**Exercise prompt:**
The answer must be a single number: how many lines in the records below contain the word "lookupAnswer".

Content starts

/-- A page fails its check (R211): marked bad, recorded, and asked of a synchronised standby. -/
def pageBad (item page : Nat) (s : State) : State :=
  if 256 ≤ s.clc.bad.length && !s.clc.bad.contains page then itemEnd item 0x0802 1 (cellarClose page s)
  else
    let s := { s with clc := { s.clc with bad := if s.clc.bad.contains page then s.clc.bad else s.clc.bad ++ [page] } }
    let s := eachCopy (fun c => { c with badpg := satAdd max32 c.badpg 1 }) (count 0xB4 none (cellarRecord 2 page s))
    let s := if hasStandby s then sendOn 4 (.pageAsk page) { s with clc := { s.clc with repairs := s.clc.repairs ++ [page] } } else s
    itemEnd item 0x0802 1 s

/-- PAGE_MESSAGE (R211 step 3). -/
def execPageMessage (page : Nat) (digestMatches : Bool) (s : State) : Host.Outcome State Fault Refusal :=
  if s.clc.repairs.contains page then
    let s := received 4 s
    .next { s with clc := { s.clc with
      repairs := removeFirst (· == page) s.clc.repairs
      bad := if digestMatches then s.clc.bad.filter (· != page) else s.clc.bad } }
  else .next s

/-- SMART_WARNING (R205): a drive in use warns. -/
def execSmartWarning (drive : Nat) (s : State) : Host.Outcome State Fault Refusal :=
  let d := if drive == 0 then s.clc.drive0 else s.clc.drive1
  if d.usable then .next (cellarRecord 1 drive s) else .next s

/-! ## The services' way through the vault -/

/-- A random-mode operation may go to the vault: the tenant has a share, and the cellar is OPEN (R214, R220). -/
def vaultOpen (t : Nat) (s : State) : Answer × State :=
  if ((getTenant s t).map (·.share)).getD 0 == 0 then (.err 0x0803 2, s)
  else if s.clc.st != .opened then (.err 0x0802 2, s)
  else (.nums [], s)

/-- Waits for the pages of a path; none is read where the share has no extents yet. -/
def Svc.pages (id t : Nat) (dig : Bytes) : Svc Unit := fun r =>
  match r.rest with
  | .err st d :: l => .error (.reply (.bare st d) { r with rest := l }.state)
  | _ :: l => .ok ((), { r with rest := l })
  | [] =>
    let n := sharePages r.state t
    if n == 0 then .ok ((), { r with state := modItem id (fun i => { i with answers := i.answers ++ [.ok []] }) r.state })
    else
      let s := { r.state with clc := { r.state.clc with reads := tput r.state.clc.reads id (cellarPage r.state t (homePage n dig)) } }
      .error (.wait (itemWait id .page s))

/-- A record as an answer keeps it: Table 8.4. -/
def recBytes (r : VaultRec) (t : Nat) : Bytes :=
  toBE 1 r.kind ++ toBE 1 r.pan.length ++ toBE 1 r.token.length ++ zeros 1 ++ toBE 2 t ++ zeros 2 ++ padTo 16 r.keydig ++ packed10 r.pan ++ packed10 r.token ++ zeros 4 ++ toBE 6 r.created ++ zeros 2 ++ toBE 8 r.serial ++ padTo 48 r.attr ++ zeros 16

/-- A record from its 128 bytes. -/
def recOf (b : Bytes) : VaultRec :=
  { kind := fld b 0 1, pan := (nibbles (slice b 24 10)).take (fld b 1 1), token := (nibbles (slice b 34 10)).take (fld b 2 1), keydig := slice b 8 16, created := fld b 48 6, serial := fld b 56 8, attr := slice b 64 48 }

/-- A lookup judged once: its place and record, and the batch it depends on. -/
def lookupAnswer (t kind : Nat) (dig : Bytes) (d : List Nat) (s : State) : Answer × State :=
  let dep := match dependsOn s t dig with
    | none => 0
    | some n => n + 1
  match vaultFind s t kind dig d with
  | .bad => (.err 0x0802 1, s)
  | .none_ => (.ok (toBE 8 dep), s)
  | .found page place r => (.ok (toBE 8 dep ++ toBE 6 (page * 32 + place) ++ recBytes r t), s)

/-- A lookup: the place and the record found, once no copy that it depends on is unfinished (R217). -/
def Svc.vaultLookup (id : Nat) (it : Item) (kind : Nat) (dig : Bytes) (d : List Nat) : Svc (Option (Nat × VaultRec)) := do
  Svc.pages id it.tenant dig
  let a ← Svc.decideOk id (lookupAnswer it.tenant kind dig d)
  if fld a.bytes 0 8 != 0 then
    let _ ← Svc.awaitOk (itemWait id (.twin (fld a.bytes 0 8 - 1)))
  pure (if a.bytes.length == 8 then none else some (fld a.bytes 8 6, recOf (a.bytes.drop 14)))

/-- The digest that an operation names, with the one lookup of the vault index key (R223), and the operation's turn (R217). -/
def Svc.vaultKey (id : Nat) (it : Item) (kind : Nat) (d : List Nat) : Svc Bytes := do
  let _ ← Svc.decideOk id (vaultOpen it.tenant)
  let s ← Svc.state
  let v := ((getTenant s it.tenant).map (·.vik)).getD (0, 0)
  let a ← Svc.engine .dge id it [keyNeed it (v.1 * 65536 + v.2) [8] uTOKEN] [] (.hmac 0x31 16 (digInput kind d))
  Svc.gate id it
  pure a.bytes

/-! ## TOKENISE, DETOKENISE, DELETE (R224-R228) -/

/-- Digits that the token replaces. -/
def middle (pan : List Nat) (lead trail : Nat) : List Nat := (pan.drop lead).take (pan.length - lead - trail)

Content ends

**Solution for this exercise:**
2